◆ Problem to work on: Please copy out the entries below exactly, beginning with the line that contains "def execReg64LowRead (a" and ending with the line that contains "def execReg64LowWrite (a", and include nothing outside that span.

* * *

/-- The T0 address that a core window points at. -/
def cwAddr (s : State) (c : Nat) : Nat := t0Addr c (s.core c).sel (s.core c).addr
/-- `CW_ADDR` moves on by a word (18 R564, R565). -/
def cwNext (s : State) (c : Nat) : State := s.setCore c { s.core c with addr := ((s.core c).addr + 4) % 2 ^ 20 }

/-- The word at `CW_ADDR` has one flipped bit. -/
def T0Mem.corrected (m : T0Mem) (word : Nat) : Bool := m.ce.any fun k => k / 128 == word

/-- A read of `CW_DATA` (18 R564). -/
def readCwData (s : State) (c : Nat) : Nat × State :=
  let a := cwAddr s c
  let bad := s.t0.ue.contains (a / 8)
  let v := if bad then 0 else s.t0.bytes.num a 4
  let s := s.setCore c { s.core c with ue := bad, ce := !bad && s.t0.corrected (a / 8) }
  (v, cwNext (if bad then ueFault s c (a / 8) 0 else s) c)

/-- A write of `CW_DATA` (18 R565): the whole 64-bit word gets fresh check bits. -/
def writeCwData (s : State) (c v : Nat) : State :=
  if !cwStopped s c then cwNext (locked s (0x10000C + 4096 * c)) c
  else
    let a := cwAddr s c
    let w := a / 8
    let bad := s.t0.ue.contains w
    let b := if bad then s.t0.bytes.zero (8 * w) 8 else s.t0.bytes
    let s := { s with t0 := (⟨b.write a (leBytes 4 v), s.t0.ue.filter (· != w), s.t0.ce.filter (fun k => k / 128 != w),
      s.t0.inj.filter (· != w)⟩ : T0Mem) }
    cwNext (s.setCore c { s.core c with ue := bad }) c

/-- A write of a core window (18 R563). -/
def writeCore (s : State) (c o v : Nat) : State :=
  match o with
  | 0x04 => s.setCore c { s.core c with sel := fld v 0 1 }
  | 0x08 => s.setCore c { s.core c with addr := 4 * fld v 2 18 }
  | 0x0C => writeCwData s c v
  | _ => s

/-! ### Writes of whole registers -/

/-- A write of a 32-bit register; a read-only or unassigned address ignores it (00 R17, R18). -/
def write32 (s : State) (a v : Nat) : State :=
  match a / 4096 with
  | 0x0 => writeGlobal s a v
  | 0x1 => writeFault s a v
  | 0x2 => writePower s a v
  | 0x3 => writeInput s a v
  | 0x4 => writeQueue s ((a - 0x4000) / 256) (a % 256) v
  | 0x5 => writeQueue s ((a - 0x4000) / 256) (a % 256) v
  | 0x6 => writeQueue s ((a - 0x4000) / 256) (a % 256) v
  | 0x7 => writeQueue s ((a - 0x4000) / 256) (a % 256) v
  | 0x8 => writeSlots s a v
  | 0x9 => writeTiers s a v
  | 0xA => writeCas s a v
  | 0xB => writeTable s a v
  | 0xC => if a == 0xC040 then setDiv s v else s
  | 0x18 => if a == 0x18000 then writeCntCtrl s v else s
  | n => if 256 ≤ n && n < 512 then writeCore s (n - 256) (a % 4096) v else s

/-- The three base registers of a queue window, locked while the queue is enabled (13 R398). -/
def writeQBase (s : State) (a v : Nat) : State :=
  let q := (a - 0x4000) / 256
  let k := s.queue q
  if k.enable then locked s a
  else match a % 256 with
    | 0x00 => s.setQueue q { k with ring := v }
    | 0x08 => s.setQueue q { k with cpl := v }
    | _ => s.setQueue q { k with save := v }

/-- A write of a whole 64-bit register, named by its low address (00 R16; 18 R554). -/
def write64 (s : State) (a v : Nat) : State :=
  match entryOf a 0x2100 8 64, entryOf a 0xA100 8 64 with
  | some q, _ => s.setQueue q { s.queue q with startAt := v }
  | _, some k => casWrite s a fun c => { c with pair := c.pair.put (8 * (k / 4) + k % 4) v }
  | _, _ =>
    if 0x4000 ≤ a && a < 0x8000 then writeQBase s a v
    else match a with
      | 0x2010 => { s with pwr := { s.pwr with wakeAt := v } }
      | 0x2018 => { s with pwr := { s.pwr with barExpect := v } }
      | 0x2020 => if s.pwr.state == 4 then locked s a else { s with pwr := { s.pwr with saveBase := v } }
      | 0x8000 => pageWrite s a fun s => { s with slots := { s.slots with dirBase := v - v % 2 ^ 26 } }
      | 0x8100 => pageWrite s a fun s => { s with pg := { s.pg with descBase := v } }
      | 0x8110 => pageWrite s a fun s => { s with pg := { s.pg with frameBase := v } }
      | 0x8130 => pageWrite s a fun s => { s with pg := { s.pg with listBase := v } }
      | 0x9408 => pageWrite s a fun s => { s with tier := { s.tier with shelfBase := v } }
      | 0x9418 => pageWrite s a fun s => { s with tier := { s.tier with sideBase := v } }
      | 0x9420 => pageWrite s a fun s => { s with tier := { s.tier with neapBase := v } }
      | 0x9430 => { s with tier := { s.tier with neapQ := v } }
      | 0x9438 => { s with tier := { s.tier with lossyQ := v } }
      | 0xA020 => casWrite s a fun c => { c with qmask := v }
      | 0xA028 => casWrite s a fun c => { c with semmask := v }
      | 0xA030 => casWrite s a fun c => { c with btab := v }
      | 0xA038 => casWrite s a fun c => { c with buf := v }
      | 0xA080 => casWrite s a fun c => { c with aperBase := v }
      | 0xA088 => casWrite s a fun c => { c with aperSize := v }
      | _ => s

/-! ### Accesses -/

/-- A write access of one word that has reached its register (00 R16; 15 R490, R514): a low word is staged, a high word sets the
whole value, and any other word acts at once. -/
def ctrlWrite (s : State) (a v : Nat) : State :=
  if a % 4 != 0 then portViol s 6 0x07 a
  else if isLow s a then { s with ctl := { s.ctl with staged := s.ctl.staged.put a v } }
  else if isHigh s a then
    let low := (s.ctl.staged.find (a - 4)).getD (((reg64 s (a - 4)).getD 0) % 2 ^ 32)
    write64 { s with ctl := { s.ctl with staged := s.ctl.staged.del (a - 4) } } (a - 4) (low + v <<< 32)
  else write32 s a v

/-- A read access of one word, with its answer (00 R16; 15 R490, R514; 18 R559, R560, R564). -/
def ctrlRead (s : State) (a : Nat) : Nat × State :=
  if a % 4 != 0 then (0, portViol s 6 0x07 a)
  else if a == 0x8040 then
    let x := s.slots.recs.get s.slots.sel {}
    let s := { s with slots := { s.slots with win := some x } }
    (winWord s 0, s)
  else if a == 0xB00C then (tblWord s, tblNext s)
  else if 0x100000 ≤ a && a % 4096 == 0xC then readCwData s (a / 4096 - 256)
  else match reg64 s a with
    | some v => (v % 2 ^ 32, { s with ctl := { s.ctl with captured := s.ctl.captured.put a v } })
    | none =>
      if isHigh s a then
        let v := (s.ctl.captured.find (a - 4)).getD ((reg64 s (a - 4)).getD 0)
        (v >>> 32, { s with ctl := { s.ctl with captured := s.ctl.captured.del (a - 4) } })
      else (reg32 s a, s)

/-- Before READY only these ranges answer on the control port (15 R491). -/
def earlyRange (a : Nat) : Bool := decide (a < 0x1000) || (decide (0xC000 ≤ a) && decide (a < 0xD000))
/-- The registers held on VDD_AON (16 R532). -/
def alwaysOn (a : Nat) : Bool := decide (a < 0x8000) || (decide (0xC000 ≤ a) && decide (a < 0xD000))

/-- An access of the control port (15 R490, R491): a write (`w`), or a read that is answered. -/
def portNow (s : State) (w : Bool) (a v : Nat) : State :=
  if !s.life.ready && !earlyRange a then (if w then s else { s with ctl := { s.ctl with answers := s.ctl.answers ++ [0] } })
  else if w then ctrlWrite s a v
  else
    let r := ctrlRead s a
    { r.2 with ctl := { r.2.ctl with answers := r.2.ctl.answers ++ [BitVec.ofNat 32 r.1] } }

/-- An access outside the always-on ranges wakes the engine, and it and the accesses behind it wait for the wake
(15 R490; 16 R531, R532). -/
def portAccess (s : State) (w : Bool) (a v : Nat) : State :=
  if s.life.rstLow then s
  else if s.life.ready && !(s.pwr.state == 0 && s.pwr.move.isNone) && (!alwaysOn a || !s.pwr.heldAcc.isEmpty) then
    wakeEvent { s with pwr := { s.pwr with heldAcc := s.pwr.heldAcc ++ [(w, a, v)] } }
  else portNow s w a v

/-- The accesses held for a wake are answered in their order. -/
def answerHeld (s : State) : State :=
  s.pwr.heldAcc.foldl (fun s p => portNow s p.1 p.2.1 p.2.2) { s with pwr := { s.pwr with heldAcc := [] } }

/-- A write on the control port. -/
def portWrite (a v : Nat) (s : State) : State := portAccess s true a v
/-- A read on the control port. -/
def portRead (a : Nat) (s : State) : State := portAccess s false a 0

/-- Q_DOORBELL. -/
def execQDoorbell (q : BitVec 6) (v : Word) (s : State) : Host.Outcome State Fault Refusal :=
  .next (portWrite (0x401C + 256 * q.toNat) v.toNat s)
/-- Q_CANCEL. -/
def execQCancel (q : BitVec 6) (v : Word) (s : State) : Host.Outcome State Fault Refusal :=
  .next (portWrite (0x4030 + 256 * q.toNat) v.toNat s)
/-- ENG_FLAGS. -/
def execEngFlags (v : Word) (s : State) : Host.Outcome State Fault Refusal := .next (portWrite 0x10 v.toNat s)
/-- RECOVER. -/
def execRecover (s : State) : Host.Outcome State Fault Refusal := .next (portWrite 0x14 1 s)
/-- SERVICE. -/
def execService (s : State) : Host.Outcome State Fault Refusal := .next (portWrite 0x14 2 s)
/-- FAULT_CLEAR. -/
def execFaultClear (v : Word) (s : State) : Host.Outcome State Fault Refusal := .next (portWrite 0x1048 v.toNat s)
/-- VLOG_CLEAR. -/
def execVlogClear (v : Word) (s : State) : Host.Outcome State Fault Refusal := .next (portWrite 0x13F4 v.toNat s)
/-- HALT_REL. -/
def execHaltRel (s : State) : Host.Outcome State Fault Refusal := .next (portWrite 0x3004 1 s)
/-- WAKE_REARM. -/
def execWakeRearm (s : State) : Host.Outcome State Fault Refusal := .next (portWrite 0x3004 2 s)
/-- THERM_REARM. -/
def execThermRearm (s : State) : Host.Outcome State Fault Refusal := .next (portWrite 0x3004 4 s)
/-- DROOP_CLR. -/
def execDroopClr (s : State) : Host.Outcome State Fault Refusal := .next (portWrite 0x3004 8 s)
/-- The counter clear: a write of `CNT_CTRL` that leaves `FREEZE` as it is. -/
def execClearCounters (on : Bool) (s : State) : Host.Outcome State Fault Refusal :=
  .next (portWrite 0x18000 (b2n on + (b2n s.str.freeze) <<< 1) s)
/-- The counter freeze. -/
def execFreezeCounters (on : Bool) (s : State) : Host.Outcome State Fault Refusal := .next (portWrite 0x18000 ((b2n on) <<< 1) s)
/-- SLOT_FIND. -/
def execSlotFind (v : Word) (s : State) : Host.Outcome State Fault Refusal := .next (portWrite 0x8014 v.toNat s)
/-- SLOT_SEL. -/
def execSlotSel (v : Word) (s : State) : Host.Outcome State Fault Refusal := .next (portWrite 0x8010 v.toNat s)
/-- A read of SLOT_WIN0. -/
def execSlotWin0Read (s : State) : Host.Outcome State Fault Refusal := .next (portRead 0x8040 s)
/-- A read of TBL_DATA. -/
def execTblDataRead (s : State) : Host.Outcome State Fault Refusal := .next (portRead 0xB00C s)
/-- A write of TBL_DATA. -/
def execTblDataWrite (v : Word) (s : State) : Host.Outcome State Fault Refusal := .next (portWrite 0xB00C v.toNat s)
/-- A read of CW_DATA. -/
def execCwDataRead (c : BitVec 8) (s : State) : Host.Outcome State Fault Refusal := .next (portRead (0x10000C + 4096 * c.toNat) s)
/-- A write of CW_DATA. -/
def execCwDataWrite (c : BitVec 8) (v : Word) (s : State) : Host.Outcome State Fault Refusal :=
  .next (portWrite (0x10000C + 4096 * c.toNat) v.toNat s)
/-- A read of the low word of a 64-bit register. -/
def execReg64LowRead (a : BitVec 24) (s : State) : Host.Outcome State Fault Refusal := .next (portRead a.toNat s)
/-- A write of the low word of a 64-bit register. -/
def execReg64LowWrite (a : BitVec 24) (v : Word) (s : State) : Host.Outcome State Fault Refusal := .next (portWrite a.toNat v.toNat s)
/-- A write of the high word of a 64-bit register. -/
def execReg64HighWrite (a : BitVec 24) (v : Word) (s : State) : Host.Outcome State Fault Refusal := .next (portWrite a.toNat v.toNat s)
/-- A write that sets CAS_CTRL.ENABLE. -/
def execCasEnable (v : Word) (s : State) : Host.Outcome State Fault Refusal := .next (portWrite 0xA000 (v ||| 1).toNat s)
/-- A write that clears CAS_CTRL.ENABLE and keeps its fields. -/
def execCasDisable (s : State) : Host.Outcome State Fault Refusal := .next (portWrite 0xA000 (casCtrl s - casCtrl s % 2) s)
/-- REG_WRITE. -/
def execRegWrite (a : BitVec 24) (v : Word) (s : State) : Host.Outcome State Fault Refusal := .next (portWrite a.toNat v.toNat s)
/-- CONTROL_PORT_READ. -/
def execControlPortRead (a : BitVec 24) (s : State) : Host.Outcome State Fault Refusal := .next (portRead a.toNat s)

* * *

◆ Solution to the exercise:
def execReg64LowRead (a : BitVec 24) (s : State) : Host.Outcome State Fault Refusal := .next (portRead a.toNat s)
/-- A write of the low word of a 64-bit register. -/
def execReg64LowWrite (a : BitVec 24) (v : Word) (s : State) : Host.Outcome State Fault Refusal := .next (portWrite a.toNat v.toNat s)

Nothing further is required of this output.